Louis followed him to the rear of the car, standing back as Lester popped the trunk open. It was like he’d remembered. The red and green wool blanket, folded like a gift over the bottom. Jumper cables and jack, tucked against the side. The wires to the taillight were secure.

“You want me to take all this out?” Lester asked.

Louis shook his head and leaned against the fender, running his hand over the length of the open trunk door. The paint was smooth, unblemished all along the edge. “I guess I’m just curious is all.”

“Curious, you say? What about exactly?”

“I’m curious why you swapped out the old one,” Louis said. “The old trunk lid.”

“That’s it?” Lester asked with a laugh. “You want to know about the old trunk? That’s easy. The old one, it got all dented up when I was in town one day. One afternoon. Some kids playing ball. Kids’ stuff is all.”

“In Boone?”

“Naw, I was up in Colville. Stopped off at the park to eat some takeout. Some Indian kids. They were playing is all. No real harm.”

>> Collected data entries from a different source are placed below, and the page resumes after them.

-- ==== Sys2Proof/Tests/Slice0.lean ====
section
/-! SUPPORT. The model's own tests. Expected results come from the worked examples of the rules and from
95_test_vectors.md; words are written out from the formats of 30_encoding.md R82 to R95. Then the
ill-formed terms WellFormed refuses, and a witness for the hypotheses of every statement. -/

set_option Elab.async false

namespace Sys2Proof.Tests

open Sys2Proof Sys2Proof.Machine

/-! Helpers: small states and what a test looks at. -/

/-- The machine of 95_test_vectors.md Part 2 before a vector: pc = 0x100, TRAP_ENTRY = report, a mode
and the four flags; I, F and T are 0. -/
def at100 (m : Mode) (nzcv : BitVec 4) : State :=
  { State.reset with
    cfg := { Config.default with trapEntry := .report }
    pc := 0x100#32
    cpsr :=
      { n := nzcv.getLsbD 3, z := nzcv.getLsbD 2, c := nzcv.getLsbD 1, v := nzcv.getLsbD 0
        reserved := 0#20, i := false, f := false, t := false, mode := m } }

/-- The same with STRICT_UNPREDICTABLE. -/
def strictAt100 : State :=
  let s := at100 .usr 0#4
  { s with cfg := { s.cfg with strict := true } }

/-- The machine of 95_test_vectors.md V6: pc = 0x1000, TRAP_ENTRY = apply. -/
def at1000 (m : Mode) (nzcv : BitVec 4) : State :=
  { at100 m nzcv with cfg := Config.default, pc := 0x1000#32 }

/-- Registers of the current mode set to values. -/
def withRegs (s : State) (l : List (Reg × Word)) : State :=
  l.foldl (fun s p => s.setReg p.1 p.2) s

/-- The CPSR replaced by a word with a valid mode. -/
def withCpsr (s : State) (w : Word) : State :=
  match Psr.ofWord? w with
  | some p => { s with cpsr := p }
  | none => s

/-- One step with a word placed at the pc. -/
def run (s : State) (w : Nat) : Out := step (s.withFetchWord 32 w)

/-- What a test looks at in a next state. -/
def seen {α : Type} (o : Out) (f : State → α) : Option α :=
  match o with
  | .next t => some (f t)
  | .fault _ => none
  | .refused _ => none

/-- The fault of an outcome. -/
def faultOf (o : Out) : Option Fault :=
  match o with
  | .next _ => none
  | .fault f => some f
  | .refused _ => none

/-- The refusal of an outcome. -/
def refusalOf (o : Out) : Option Refusal :=
  match o with
  | .next _ => none
  | .fault _ => none
  | .refused r => some r

/-- The four flags, in the order N, Z, C, V. -/
def nzcv (s : State) : BitVec 4 :=
  BitVec.ofBool s.cpsr.n ++ BitVec.ofBool s.cpsr.z ++ BitVec.ofBool s.cpsr.c ++
    BitVec.ofBool s.cpsr.v

/-- r0 and the flags. -/
def r0Flags (s : State) : Word × BitVec 4 := (s.reg 0, nzcv s)

/-- The outcome in the record handed to the caller. -/
def reported (s : State) : Option NonOk := s.report.map (·.outcome)

/-! Decoding: one word of each row, field by field (30_encoding.md R82 to R97, R100, R104). -/

theorem test_decode_mul :
    decodeWord 0b1110_000000_0_1_0010_0000_0011_1001_0100#32 =
      .ok (.mul ⟨.al, true, 2, 0, 3, 4⟩) := by
  rfl

theorem test_decode_mla :
    decodeWord 0b0001_000000_1_0_0010_0101_0011_1001_0100#32 =
      .ok (.mla ⟨.ne, false, 2, 5, 3, 4⟩) := by
  rfl

theorem test_decode_umull :
    decodeWord 0b1110_00001_0_0_1_0001_0000_0011_1001_0010#32 =
      .ok (.umull ⟨.al, true, 1, 0, 3, 2⟩) := by
  rfl

theorem test_decode_umlal :
    decodeWord 0b1010_00001_0_1_0_0001_0000_0011_1001_0010#32 =
      .ok (.umlal ⟨.ge, false, 1, 0, 3, 2⟩) := by
  rfl

theorem test_decode_smull :
    decodeWord 0b1110_00001_1_0_1_0001_0000_0011_1001_0010#32 =
      .ok (.smull ⟨.al, true, 1, 0, 3, 2⟩) := by
  rfl

theorem test_decode_smlal :
    decodeWord 0b1110_00001_1_1_0_0001_0000_0011_1001_0010#32 =
      .ok (.smlal ⟨.al, false, 1, 0, 3, 2⟩) := by
  rfl

theorem test_decode_swp :
    decodeWord 0b1110_0001_0_0_00_0010_0000_0000_1001_0001#32 =
      .ok (.swp ⟨.al, 2, 0, 1⟩) := by
  rfl

theorem test_decode_swpb :
    decodeWord 0b1110_0001_0_1_00_0010_0000_0000_1001_0001#32 =
      .ok (.swpb ⟨.al, 2, 0, 1⟩) := by
  rfl

theorem test_decode_bx :
    decodeWord 0b1110_0001_0010_1111_1111_1111_0001_1110#32 =
      .ok (.bx ⟨.al, 14⟩) := by
  rfl

theorem test_decode_strh_reg :
    decodeWord 0b1110_000_1_1_0_0_0_0001_0000_0000_1_0_1_1_0010#32 =
      .ok (.strhReg ⟨.al, true, true, false, 1, 0, 2⟩) := by
  rfl

theorem test_decode_ldrh_reg :
    decodeWord 0b1110_000_1_0_0_1_1_0001_0000_0000_1_0_1_1_0010#32 =
      .ok (.ldrhReg ⟨.al, true, false, true, 1, 0, 2⟩) := by
  rfl

theorem test_decode_ldrsb_reg :
    decodeWord 0b1110_000_0_1_0_0_1_0001_0000_0000_1_1_0_1_0010#32 =
      .ok (.ldrsbReg ⟨.al, false, true, false, 1, 0, 2⟩) := by
  rfl

theorem test_decode_ldrsh_reg :
    decodeWord 0b1110_000_1_1_0_0_1_0001_0000_0000_1_1_1_1_0010#32 =
      .ok (.ldrshReg ⟨.al, true, true, false, 1, 0, 2⟩) := by
  rfl

theorem test_decode_hdt_reg_other :
    decodeWord 0b1110_000_1_1_0_0_0_0001_0000_0000_1_1_0_1_0010#32 =
      .ok (.hdtRegOther ⟨.al, true, true, false, false, 1, 0, true, false, 2⟩) := by
  rfl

Louis thought of the old trunk lid there at the U-Pick, and all the divots that had poked up from below, from the inside. He would come back to that.

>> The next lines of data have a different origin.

-- ==== Sys2Proof/Certificates/Slice0/Obligations.lean ====
section
/-! DEFINITION. The statements for the provers. Each docstring names the rule of spec/ it formalises. A statement that rests on
one of the spec's own decisions D<n> (92_eei_decisions.md) or on a choice of the model says so and names the log entry. The
statements hold for every value of the parameters of the configuration (00_scope.md R3) unless they name the spec's value of
one. -/

open Sys2Proof Sys2Proof.Machine

/-! ### Encoding -/

/-- 30_encoding.md R67: under every injective opcode assignment and either reading of the source register, decoding the encoding of
a legal field combination gives the instruction back; the spec's own assignment is one of these (D1, log entry 13); and the
converse does not hold, since two different words decode to one instruction. -/
def Obligations.DecodeEncodeRoundTrip : Prop :=
  (∀ (o : OpcodeTable) (ra : RaDecode) (i : Instr), o.ok = true → i.wf ra = true → decode o ra (encode o ra i) = .instr i) ∧
  OpcodeTable.standard.ok = true ∧
  ∃ w w' : Word, w ≠ w' ∧ ∃ i, decode .standard .flagField w = .instr i ∧ decode .standard .flagField w' = .instr i

/-- 30_encoding.md R54, R58: the two sign extensions, as the spec computes them and as integers. -/
def Obligations.SignExtensionOfFields : Prop :=
  (∀ v : BitVec 20, sext20 v = (if v.msb then v.setWidth 32 + 0xFFF00000#32 else v.setWidth 32) ∧
    (sext20 v).toInt = v.toInt ∧ -524288 ≤ (sext20 v).toInt ∧ (sext20 v).toInt ≤ 524287) ∧
  (∀ v : BitVec 24, sext24 v = (if v.msb then v.setWidth 32 + 0xFF000000#32 else v.setWidth 32) ∧
    (sext24 v).toInt = v.toInt) ∧
  sext20 0xFFFFF#20 = 0xFFFFFFFF#32 ∧ sext24 0xFFFFFF#24 = 0xFFFFFFFF#32

/-- 10_state.md R11, R13, 30_encoding.md R59: whatever word is decoded, under whatever assignment, the operands are ones the fields
can hold; in particular register 3 is never a register-mode source under the spec's reading (its decision D3). -/
def Obligations.DecodedInstructionsAreWellFormed : Prop :=
  ∀ (o : OpcodeTable) (ra : RaDecode) (w : Word) (i : Instr), decode o ra w = .instr i → i.wf ra = true

/-- 30_encoding.md R65: the illegal words are exactly those of the three listed groups of opcode bytes (the spec's own opcode
assignment, D1 and D33, log entry 13). -/
def Obligations.IllegalWordsExactly : Prop :=
  ∀ (ra : RaDecode) (w : Word), (∃ why, decode .standard ra w = .illegal why) ↔
    ∃ b : Nat, b = w.toNat / 2 ^ 24 ∧
      (b = 0x00 ∨ (0x0C ≤ b ∧ b ≤ 0x0F) ∨ (0x17 ≤ b ∧ b ≤ 0x1F) ∨ (0x23 ≤ b ∧ b ≤ 0x7F) ∨
        (0xD0 ≤ b ∧ b ≤ 0xDF) ∨ (0xE0 ≤ b ∧ b ≤ 0xEF) ∨ 0xF6 ≤ b)

/-- 30_encoding.md R66 (the spec's decision D4, log entry 15; the second reading of the source register is D3, log entry 14): the
bits an instruction does not use do not change what the word decodes to, under every injective assignment. -/
def Obligations.UnusedBitsAreIgnored : Prop :=
  ∀ (o : OpcodeTable) (ra : RaDecode) (w w' : Word), o.ok = true → opbField w = opbField w' →
    (opbField w ∈ o.rNumbers → rbField w = rbField w' → raField w ≠ 3#2 → raField w' ≠ 3#2 →
      (ra = .flagField → raField w = raField w') → (ra = .belowFlag → lowRaField w = lowRaField w') →
      decode o ra w = decode o ra w') ∧
    (opbField w ∈ [o.push, o.jmpR, o.callR, o.sys] → raField w = raField w' → litField w = litField w' →
      decode o ra w = decode o ra w') ∧
    (opbField w = o.pop → rbField w = rbField w' → decode o ra w = decode o ra w') ∧
    (opbField w ∈ [o.ret, o.halt] → decode o ra w = decode o ra w')

/-- 30_encoding.md R61 to R64 and the decoder vectors of 95_test_vectors.md part 2 (opcode numbers: the spec's decision D1): one
word of each format and one with ignored bits; and one word of the other reading of the source register (D3, log entry 14). -/
def Obligations.DecodesSampleWords : Prop :=
  decode .standard .flagField 0x05BFFC18#32 = .instr (.div .acc (.imm (wrap32 (-1000)))) ∧
  decode .standard .flagField 0x01A12345#32 = .instr (.mov .acc (.reg .acc)) ∧
  decode .standard .flagField 0x10E00000#32 = .instr (.push (.reg .acc)) ∧
  decode .standard .flagField 0x1173FFFF#32 = .instr (.pop .fp) ∧
  decode .standard .flagField 0x21BFFFFF#32 = .instr (.movSt .acc .sec (wrap32 (-1))) ∧
  decode .standard .flagField 0x8FFFFFFF#32 = .instr (.ladA 0x0FFFFFFF#32) ∧
  decode .standard .flagField 0xF1FFFFFD#32 = .instr (.bne (wrap32 (-3))) ∧
  decode .standard .flagField 0x15300001#32 = .instr (.sys (.imm 1#32)) ∧
  decode .standard .flagField 0xD0000000#32 = .illegal .selectorUnassigned ∧
  decode .standard .belowFlag 0x018C0000#32 = .instr (.mov .acc (.reg .sec))

/-! ### The step -/

/-- 40_fetch_decode_execute.md R80, R85: where the word at pc decodes to an instruction, the step of a running machine is that
instruction's meaning at this state. The meaning itself advances pc first (log entry 29), so nothing is added around it. -/
def Obligations.StepRunsDecodedInstruction : Prop :=
  ∀ (s : State) (i : Instr), s.status = .running → s.inRange s.pc = true →
    decode s.cfg.opc s.cfg.raDecode (s.readWord s.pc.toNat) = .instr i → step s = exec i s

/-- 40_fetch_decode_execute.md R81 (the spec's decision D18, log entry 22): a fetch at an address that is not below MEMSIZE
ends the run with an illegal memory access at pc, which keeps its value. -/
def Obligations.FetchOutsideMemoryFaults : Prop :=
  ∀ s : State, s.status = .running → s.cfg.memSize ≤ s.pc.toNat →
    ∃ t, step s = .next t ∧ s.TakesMemFault t s.pc

/-- 60_exceptions.md R171: an illegal word ends the run when it is executed; pc is set back to its address and no register, no
memory word and not trap changes. Only the opcode byte decides whether a word is illegal. -/
def Obligations.IllegalWordFaults : Prop :=
  (∀ (s : State) (why : IllegalWord), s.status = .running → s.inRange s.pc = true →
    decode s.cfg.opc s.cfg.raDecode (s.readWord s.pc.toNat) = .illegal why →
    ∃ t, step s = .next t ∧ s.TakesFault t .illegalInstruction ∧ step t = .fault .runEnded) ∧
  ∀ (o : OpcodeTable) (ra : RaDecode) (w w' : Word), opbField w = opbField w' →
    ((∃ why, decode o ra w = .illegal why) ↔ ∃ why, decode o ra w' = .illegal why)

/-- 60_exceptions.md R190, 10_state.md R17: a machine whose status is a fault, or any other than running, takes no step; the
only way on is the host's invocation, which starts a new run; no second fault can occur. -/
def Obligations.EndedRunTakesNoStep : Prop :=
  (∀ s : State, s.status ≠ .running → step s = .fault .runEnded ∧ ∀ t, Reaches s t → t = s) ∧
  ∀ (s : State) (entry : Word), (s.invoke entry).status = .running ∧ (s.invoke entry).trap = none ∧
    (s.invoke entry).pc = entry

/-- 40_fetch_decode_execute.md R86 to R88, 00_scope.md R6 (the spec's decision D29): a running core whose current instruction is
not a SYS always has a next state, and one whose current instruction is a SYS lacks one only where the RTS never answers. -/
def Obligations.RunningCoreHasNextState : Prop :=
  ∀ s : State, s.status = .running →
    (∃ t, step s = .next t) ∨
    (step s = .fault .systemCallNeverAnswers ∧
      ∃ src, s.currentInstr = some (.sys src) ∧ s.selectorClass (s.srcVal src) = .implemented ∧
        (s.rtsPerformance (s.srcVal src)).ending = .never)

/-- 20_memory.md R41: after a store, the word stored is what a fetch from that address reads, so the next step runs it. -/
def Obligations.StoreIsSeenByNextFetch : Prop :=
  ∀ (s t : State) (rd base : Reg) (offset : Word) (i : Instr),
    exec (.movSt rd base offset) s = .next t → t.status = .running → t.pc = s.effAddr base offset →
    decode s.cfg.opc s.cfg.raDecode (s.reg rd) = .instr i → step t = exec i t

/-! ### Reset, load and the host -/

/-- 10_state.md R23, R24 (register values and fill: the spec's decisions D22 and D23, log entries 2 and 4): every field right after
reset, which is the state that load makes of the default configuration. MEMSIZE itself, the empty image and the exit
statuses of that configuration are the model's choice (log entries 3 and 25), and the statement holds MEMSIZE open as the
configuration's. -/
def Obligations.ResetState : Prop :=
  State.reset.reg .sp = wrap32 (State.reset.cfg.memSize - 1) ∧ State.reset.reg .fp = wrap32 (State.reset.cfg.memSize - 1) ∧
  State.reset.reg .acc = 0#32 ∧ State.reset.reg .sec = 0#32 ∧ State.reset.pc = 0#32 ∧
  State.reset.trap = none ∧ State.reset.status = .running ∧ (∀ a, State.reset.readWord a = 0#32) ∧
  State.load Config.default = .ok State.reset

/-- 70_reset_and_hazards.md R201 (the spec's decisions D22 and D37, log entries 4 and 24): an invocation sets registers to their
parameters, pc, trap and status, and touches neither memory nor the configuration; the spec's values of the parameters are
MEMSIZE - 1 for the stack and frame pointer and 0 for the others. -/
def Obligations.InvocationSetsRegistersKeepsMemory : Prop :=
  (∀ (s : State) (entry : Word),
    (s.invoke entry).reg .sp = s.cfg.initSp ∧ (s.invoke entry).reg .fp = s.cfg.initFp ∧
    (s.invoke entry).reg .acc = s.cfg.initAcc ∧ (s.invoke entry).reg .sec = s.cfg.initSec ∧ (s.invoke entry).pc = entry ∧
    (s.invoke entry).trap = none ∧ (s.invoke entry).status = .running ∧
    (∀ k, (s.invoke entry).readByte k = s.readByte k) ∧ (s.invoke entry).cfg = s.cfg) ∧
  ∀ (memSize dataStart : Nat) (image : List Word) (selectors : SelectorTable),
    let c := Config.standard memSize dataStart image selectors
    c.initSp = wrap32 ((memSize - 1 : Nat) : Int) ∧ c.initFp = wrap32 ((memSize - 1 : Nat) : Int) ∧
      c.initAcc = 0#32 ∧ c.initSec = 0#32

“You’ve got quite a collection of rigs here,” he said.

“One of my vices,” Lester said. “I bring ’em in but can’t seem to take ’em back out.” He laughed again, that sickly crackle from deep in his throat.

Louis thumbed his holster and looked back over to the Bonneville, at the door that lay open like an invitation. Lester’s breathing heavy, clipped. Beyond them, the drone of Louis’s radio carried on inside that car, the windows rolled up tight. He should go and see what the chatter was about, to check in with Mitch. But he could not stand in two places at once. Lester stood there smiling at him, like some little schoolboy standing for a portrait.

“Out of curiosity, what else do you bring in, Lester?”

“Excuse me?”

“What else do you bring in? You ever bring in guests here? People looking for a quick stopover on their way to somewhere else?”

“Ain’t that what guests do? Stop over?” When Louis didn’t answer, Lester stepped back on his heels, his lips tightening over his teeth. “I don’t know what you’re sniffing at,” he said.

“I’m sorry,” Louis finally said. “I meant family. Old friends.” He gave a pause then, just enough to draw out the question.

Lester’s face shifted a slight bit, a single bead of sweat rolling down his temple like rain on glass. Louis took out the little red booklet from his trouser pocket and slapped it against his leg. Lester looked down and locked onto it, and Louis was struck by his face in that moment, how he seemed to go through a half-dozen thoughts in the blink of an eye.

The creak of the screen hinges from behind snapped Louis’s attention from Lester and the Buick, and the green Bonneville, and Wyoming, from the radio still crackling in his cruiser. A woman came out onto the porch, a cardboard box in her arms, the tangle of cords spilling over the edges like tendrils. She held in place, the screen door resting against her shoulder, her mouth in an O.

Louis told her Good morning, and it was when he took a single step toward her that she reached out her hands to him, the box slipping from her cradle, tipping outward, the contents of radio and clock, and glass jar—a vase, maybe—blue as a peacock, the white of the sunlight catching its rim as the thing tumbled end over end to the ground.